Classification of Knee Joint Vibration Signals Using Bivariate Feature Distribution Estimation and Maximal Posterior Probability Decision Criterion

Abstract

Analysis of knee joint vibration or vibroarthrographic (VAG) signals using signal processing and machine learning algorithms possesses high potential for the noninvasive detection of articular cartilage degeneration, which may reduce unnecessary exploratory surgery. Feature representation of knee joint VAG signals helps characterize the pathological condition of degenerative articular cartilages in the knee. This paper used the kernel-based probability density estimation method to model the distributions of the VAG signals recorded from healthy subjects and patients with knee joint disorders. The estimated densities of the VAG signals showed explicit distributions of the normal and abnormal signal groups, along with the corresponding contours in the bivariate feature space. The signal classifications were performed by using the Fisher’s linear discriminant analysis, support vector machine with polynomial kernels, and the maximal posterior probability decision criterion.
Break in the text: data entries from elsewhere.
/-! ## The step -/

/-- R17, R45: a step takes the oldest input action and runs what its word decodes to; a FEED moves the index on by one,
whatever it answers, and a RESET leaves it. That inputs wait in a list, and the index after a RESET, are the model's (log 4, 5). -/
def Obligations.StepRunsDecodedInput : Prop :=
  ∀ (s : State) (rest : List Input),
    (∀ w : BitVec 192, s.inputs = .sample w :: rest →
      decode (.sample w) = .ok (.feed (w.extractLsb' 128 64) (w.extractLsb' 64 64) (w.extractLsb' 0 64)) ∧
      step s = match exec (.feed (w.extractLsb' 128 64) (w.extractLsb' 64 64) (w.extractLsb' 0 64))
          { s with inputs := rest } with
        | .next t => .next { t with feedIndex := t.feedIndex + 1 }
        | .fault f => .fault f
        | .refused r => .refused r) ∧
    (∀ h : BitVec 2, s.inputs = .reset h :: rest →
      decode (.hint h) = .ok (.reset h) ∧ step s = exec (.reset h) { s with inputs := rest })

/-- R161, R167: with no input nothing happens. -/
def Obligations.StepWithoutInputDoesNothing : Prop :=
  ∀ s : State, s.inputs = [] → step s = .next s

/-! ## FEED: the contract, the faults, the commit -/

/-- R149. -/
def Obligations.StuckUntilReset : Prop :=
  ∀ (s : State) (c : FaultCode), s.fault = some c →
    (∀ t vdp vdm, exec (.feed t vdp vdm) s = .next s) ∧
    (∀ h, h ≠ 3#2 → ∃ u, exec (.reset h) s = .next u ∧ u.fault = none) ∧
    (∀ u, step s = .next u → u.fault = some c ∨ ∃ h rest, s.inputs = .reset h :: rest)

/-- R88, R151 (1 to 4): which breach of the contract is found first; every one leaves all else as it was. -/
def Obligations.ContractBreachOrder : Prop :=
  ∀ (s : State) (t vdp vdm : Binary64), s.fault = none →
    (finite t = false → exec (.feed t vdp vdm) s = .next { s with fault := some .nonfiniteTimestamp }) ∧
    (finite t = true → isNaN vdp = true ∨ isNaN vdm = true →
      exec (.feed t vdp vdm) s = .next { s with fault := some .nanVoltage }) ∧
    (∀ u, finite t = true → isNaN vdp = false → isNaN vdm = false → s.lastT = some u → flt t u = true →
      exec (.feed t vdp vdm) s = .next { s with fault := some .timestampRegression }) ∧
    (accepts t vdp vdm s = true → ∀ v, exec (.feed t vdp vdm) s = .next v → v.fault ≠ none →
      v.fault = some .accOverflow ∨ v.fault = some .bufferOverflow)

/-- R89, R148: a FEED commits its levels and its timestamp, or a fault leaves every other register and both outputs as they
were before it. -/
def Obligations.FeedCommitsOrFaultsWhole : Prop :=
  ∀ (s u : State) (t vdp vdm : Binary64), s.fault = none → exec (.feed t vdp vdm) s = .next u →
    (u.fault = none ∧ u.prevLv = some (levels vdp vdm) ∧ u.lastT = some t) ∨
    (∃ c, u = { s with fault := some c })

/-- R65, R66: a lane is HIGH iff its voltage is not below the binary64 value 0x3ff3333333333333, each lane by itself. -/
def Obligations.LevelIsThresholdComparison : Prop :=
  ∀ vdp vdm : Binary64, isNaN vdp = false → isNaN vdm = false →
    ((levels vdp vdm).dp = true ↔ scaled 0x3ff3333333333333#64 ≤ scaled vdp) ∧
    ((levels vdp vdm).dm = true ↔ scaled 0x3ff3333333333333#64 ≤ scaled vdm)

/-! ## FEED in UNKNOWN and IDLE -/

/-- R67, R68. -/
def Obligations.FeedInUnknownInfersSpeed : Prop :=
  ∀ (s : State) (t vdp vdm : Binary64), accepts t vdp vdm s = true → s.st = .unknown →
    let lv := levels vdp vdm
    let spd := if s.speed = .none ∧ lv.dp ≠ lv.dm then (if lv.dp = true then Speed.fs else Speed.ls) else s.speed
    ∃ latch, exec (.feed t vdp vdm) s = .next { s with
      speed := spd,
      st := if spd ≠ .none ∧ s.prevLv ≠ none then .idle else .unknown,
      prevLv := some lv, lastT := some t, sampleT := latch }

/-- R90, R91, R72, R77, R78: equal levels do nothing in IDLE; any change of either lane opens an attempt, whose first window
closes one period after the edge and counts the edge sample or not, as the parameter says. A sum past ACC_BITS faults. -/
def Obligations.FeedInIdleOpensAttemptOnEdge : Prop :=
  ∀ (s : State) (t vdp vdm : Binary64) (p : Levels), accepts t vdp vdm s = true → s.st = .idle → s.prevLv = some p →
    let lv := levels vdp vdm
    (p = lv → ∃ latch, exec (.feed t vdp vdm) s =
      .next { s with prevLv := some lv, lastT := some t, sampleT := latch }) ∧
    (p ≠ lv → ∀ e, windowEnd s.cfg.timeArith s.speed t 1 = .ok e →
      (s.cfg.edgeSampleCounted = true ∧ (∃ n, s.cfg.accBits = some n ∧ 2 ^ (n - 1) - 1 < 1) →
        exec (.feed t vdp vdm) s = .next { s with fault := some .accOverflow }) ∧
      (¬ (s.cfg.edgeSampleCounted = true ∧ (∃ n, s.cfg.accBits = some n ∧ 2 ^ (n - 1) - 1 < 1)) →
        ∃ latch, exec (.feed t vdp vdm) s = .next { s with
          st := .detectSync, bufActive := true, bytes := [], curVal := 0#8, curN := 0#4, prevRaw := none,
          se0Count := 0#2, winActive := true, winEnd := e,
          sumDp := if s.cfg.edgeSampleCounted then (if lv.dp then 1 else -1) else 0,
          sumDm := if s.cfg.edgeSampleCounted then (if lv.dm then 1 else -1) else 0,
          prevLv := some lv, lastT := some t, sampleT := latch }))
The maximal posterior probability decision criterion was able to provide the total classification accuracy of 86.67% and the area (Az) of 0.9096 under the receiver operating characteristics curve, which were superior to the results obtained by either the Fisher’s linear discriminant analysis (accuracy: 81.33%, Az: 0.8564) or the support vector machine with polynomial kernels (accuracy: 81.33%, Az: 0.8533). Such results demonstrated the merits of the bivariate feature distribution estimation and the superiority of the maximal posterior probability decision criterion for analysis of knee joint VAG signals.